Apellis insider grant: 61,804 RSUs and $16.20 options to Leslie Meltzer
Rhea-AI Filing Summary
Apellis Pharmaceuticals insider Leslie Meltzer received equity awards on August 26, 2025. The filing shows a grant of 61,804 restricted stock units (RSUs) that vest 25% annually over four years subject to continued service, and a stock option to purchase 92,592 shares with an exercise price of $16.20 that vests over four years (25% after one year, then monthly thereafter) and expires August 26, 2035. After the transactions, Meltzer beneficially owns 61,804 shares from the RSUs and 92,592 underlying the option, reported as direct ownership. The form was signed by an attorney-in-fact on behalf of Meltzer on September 2, 2025.
Positive
- Retention-focused vesting: RSUs and options vest over four years, aligning officer incentives with long-term performance.
- Clear disclosure: Form 4 reports grant details including amounts, vesting schedules, and exercise price, complying with Section 16 requirements.
Negative
- Potential dilution: The 92,592-share option and 61,804 RSUs increase potential outstanding shares, but the filing does not state total share base to quantify dilution.

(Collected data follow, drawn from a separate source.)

/-- A message that came in: delivered here, or relayed (R408, R410). -/
def State.yzTake (s : State) (port : Option Nat) (vc : Nat) (bs : List Byte) (mirror : Option (Nat × Nat)) : State :=
  match s.msgTarget (msgHdr bs) with
  | none => s.cnt YZ_CNT_UNKNOWN_COUNT 1
  | some d => if d = s.ownAddr ∨ vc = 7 then s.yzDeliver port vc bs mirror else s.yzRelay vc d bs

/-- YZ_MESSAGE_RX (R406): the oldest complete message of a channel of a port. A test message of the device's own that has come back is
YZ_TEST_MSG_RX's (R622). -/
def execYzMessageRx (p : Fin 16) (vc : Fin 8) (mirror : Option (Nat × Nat)) (s : State) : Host.Outcome State Fault Refusal :=
  .next (
    let y := s.yzp p
    match y.msgs.find? (fun m => m.1 == vc.val) with
    | none => s
    | some m => if vc.val = 7 ∧ (msgHdr m.2).src = s.ownAddr then s else (s.setYzp p { y with msgs := y.msgs.erase m }).yzTake (some p.val) vc m.2 mirror)

/-! ### Encapsulation (R409) -/

/-- Deliver held messages that are now in order. -/
def State.udpInOrder : Nat → State → Nat → Nat → State
  | 0, s, _, _ => s
  | n + 1, s, i, vc =>
    let x := s.udpx i vc
    match x.held.find? (fun m => m.1 == x.rx + 1) with
    | none => s
    | some m =>
      ((s.setUdpx i vc { x with rx := x.rx + 1, held := x.held.erase m }).yzTake none vc m.2 none).udpInOrder n i vc

/-- YZ_UDP_RX (R14, R409): a datagram of a media MAC to a UDP port from an IP address: number, ACK, channel and message. Only the MAC and
the port of YZ_UDP_CFG carry control; a datagram of any other MAC or port is none. -/
def execYzUdpRx (mac : Fin 64) (udpPort : Fin 65536) (ip seq ack : Nat) (vc : Fin 8) (bytes : List Byte) (s : State) :
    Host.Outcome State Fault Refusal :=
  .next (if !s.yzPort mac udpPort then s
    else match s.peerOfIp ip with
      | none => s.cnt YZ_CNT_UNKNOWN_COUNT 1
      | some i =>
        if vc.val ≠ 0 ∧ vc.val ≠ 1 ∧ vc.val ≠ 6 then s.cnt YZ_CNT_UNKNOWN_COUNT 1
        else
          let x := s.udpx i vc
          let x := { x with unack := x.unack.filter (fun u => u.1 > ack) }
          let s := s.setUdpx i vc x
          if seq ≤ x.rx ∨ x.held.any (fun m => m.1 == seq) then s
          else if seq ≠ x.rx + 1 ∧ x.held.length ≥ 64 then s
          else (s.setUdpx i vc { x with held := x.held ++ [(seq, bytes)] }).udpInOrder (x.held.length + 1) i vc)

/-- The messages to a peer that are not acknowledged, over its virtual channels. -/
def State.udpOut (s : State) (i : Nat) : Nat := ((List.range 8).map (fun v => (s.udpx i v).unack.length)).sum

/-- An unreachable peer's unacknowledged messages are given up (R409). -/
def State.udpLost (s : State) (i : Nat) : State :=
  (List.range 8).foldl (fun s v => if (s.udpx i v).unack = [] then s else s.setUdpx i v { s.udpx i v with unack := [] }) s

/-- YZ_UDP_RESEND (R409): a datagram not acknowledged for 4 ms is sent again, up to 8 times; then the peer is unreachable and
its messages are indeterminate. -/
def execYzUdpResend (i : Fin 64) (vc : Fin 8) (s : State) : Host.Outcome State Fault Refusal :=
  .next (
    let x := s.udpx i vc
    match x.unack with
    | [] => s
    | (q, r, n, bs) :: t =>
      if s.raw - r < 4 * msU then s
      else if n ≥ 8 then
        (s.udpLost i).emit 0x0C04 0 (evArg [(0, 4, s.udpOut i), (4, 1, 1)])
      else ((s.setUdpx i vc { x with unack := t ++ [(q, s.raw, n + 1, bs)] }).cnt YZ_CNT_UDP_RETX_COUNT 1).send
        (.udp i vc q x.rx bs))

/-! ### Members and coordinators (R412, R413) -/

/-- Whether this device is healthy (R412): RUN, the first kiln round done, not SAFE. -/
def State.selfHealthy (s : State) : Bool := s.fld PWR_MODE_CUR == 2 && s.bit THM_ROUND_FIRST_DONE && !s.safe.mode

/-- Whether a view holds a quorum over a configuration: more than half, or half with the lowest configured member. -/
def quorum (view conf : Nat) : Bool :=
  let n := popc conf 16
  let v := popc (view &&& conf) 16
  decide (2 * v > n) || (decide (n > 0 ∧ 2 * v = n) && (match (bitsOf conf 16).head? with
    | some b => nbit view b
    | none => false))

/-- The registers of a level. -/
def membersHeard (lvl : Nat) : FRef := if lvl = 1 then YZ_MEMBERS1_HEARD else if lvl = 2 then YZ_MEMBERS2_HEARD else YZ_MEMBERS3_HEARD
def membersConf (lvl : Nat) : FRef := if lvl = 1 then YZ_MEMBERS1_CONF else if lvl = 2 then YZ_MEMBERS2_CONF else YZ_MEMBERS3_CONF
def coordReg (lvl : Nat) : Nat := coordRegOf lvl

/-- The digit of an address that numbers members at a level. -/
def addrDigit (lvl a : Nat) : Nat := if lvl = 1 then a % 16 else if lvl = 2 then a / 16 % 16 else a / 256

/-- The members in view at a level: healthy members heard, or coordinators heard, with this device where it takes part. -/
def State.inView (s : State) (lvl : Nat) : List Nat :=
  let own := s.ownAddr
  if lvl = 1 then
    (List.range 16).map (· + own / 16 * 16) |>.filter (fun a =>
      if a = own then s.selfHealthy else let m := tget (fun _ => MemberX.zero) s.yz.members a; decide (m.raw > 0) && m.healthy)
  else if s.bit ⟨coordReg (lvl - 1), 30, 1⟩ then
    own :: ((tkeys s.yz.coords).filter (fun k => k / 4096 == lvl)).map (· % 4096)
  else []

/-- One level of the election (R413): HEARD, the coordinator and its events. -/
def State.electLevel (s : State) (lvl : Nat) : State :=
  let mem := s.inView lvl
  let view := mem.foldl (fun v a => nset v (addrDigit lvl a)) 0
  let conf := s.fld (membersConf lvl)
  let s := s.put (membersHeard lvl) view
  let takes := lvl = 1 ∨ s.bit ⟨coordReg (lvl - 1), 30, 1⟩
  let ok := decide (conf ≠ 0) && quorum view conf
  let cand := (mem.filter (fun a => nbit conf (addrDigit lvl a))).foldl (fun b a => min b a) 4096
  let reg := coordReg lvl
  if ok ∧ cand < 4096 then
    let old := s.rd reg
    let new : W32 := BitVec.ofNat 32 (2 ^ 31 + (if cand = s.ownAddr then 2 ^ 30 else 0) + cand)
    let s := { s with yz := { s.yz with noQuo := s.yz.noQuo.filter (· ≠ lvl) } }
    if old = new then s else (s.wr reg new).emit 0x0C05 0 (evArg [(0, 1, lvl), (4, 2, cand)])
  else
    let s := s.wr reg 0
    if conf ≠ 0 ∧ takes ∧ !s.yz.noQuo.contains lvl then
      ({ s with yz := { s.yz with noQuo := lvl :: s.yz.noQuo } }).emit 0x0C07 0
        (evArg [(0, 1, lvl), (4, 2, popc (view &&& conf) 16)])
    else s

/-- COORDINATOR_CHANGE (R413): the coordinators are elected again from the view. -/
def State.elect (s : State) : State :=
  if s.bit YZ_CFG_EN then ((s.electLevel 1).electLevel 2).electLevel 3 else s

/-- HEARTBEAT_SEND (R412): every 1 ms to each configured member; between coordinators every 10 ms over R409. -/
def execHeartbeatSend (s : State) : Host.Outcome State Fault Refusal :=
  .next (if !s.bit YZ_CFG_EN ∨ s.raw - s.yz.hbRaw < msU then s
    else
      let s := { s with yz := { s.yz with hbRaw := s.raw } }
      let own := s.ownAddr
      let s : State := ((bitsOf (s.fld YZ_MEMBERS1_CONF) 16).filter (· ≠ own % 16)).foldl (fun (s : State) d =>
        (s.send (.heartbeat (own / 16 * 16 + d) s.selfHealthy)).yzSend 0 0 (own / 16 * 16 + d)) s
      if s.bit YZ_COORD1_SELF ∧ s.raw - s.yz.hbUp ≥ 10 * msU then
        let s := { s with yz := { s.yz with hbUp := s.raw } }
        ((List.range 64).filter (fun i => s.bit (YZ_PEER_CTRL_VALID i) && !s.sameGroup (s.fld (YZ_PEER_CTRL_ADDR i)))).foldl
          (fun (s : State) i => (s.send (.heartbeat (s.fld (YZ_PEER_CTRL_ADDR i)) s.selfHealthy)).yzSend 0 0 (s.fld (YZ_PEER_CTRL_ADDR i))) s
      else s)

- No company-wide context: Filing lacks information on total shares outstanding or option pool size, limiting assessment of materiality to shareholders.
Insights
TL;DR: Equity grants align senior R&D leadership with long-term shareholder value through multi-year vesting.
The RSU and option package is structured to retain and incentivize continued service, with standard four-year vesting and a market-based exercise price of $16.20. The combination of immediate RSU value and long-duration option gives balanced near-term and long-term incentive exposure. From a compensation design perspective this is a routine, retention-focused award rather than a one-time exceptional payout. The grant size (61,804 RSUs and 92,592 option shares) is significant in nominal share count but its materiality relative to total diluted shares is not stated in the filing.
TL;DR: Filing documents a standard officer equity grant; disclosure is timely and conforms to Section 16 reporting.
The Form 4 properly reports non-derivative and derivative awards granted August 26, 2025, including vesting schedules and exercise price. The filing shows direct beneficial ownership and includes required signature by attorney-in-fact. Governance considerations include potential dilution from the option pool; however, the filing does not provide overall share count or percentage dilution, limiting assessment of shareholder impact. Procedurally this is a routine insider award disclosure.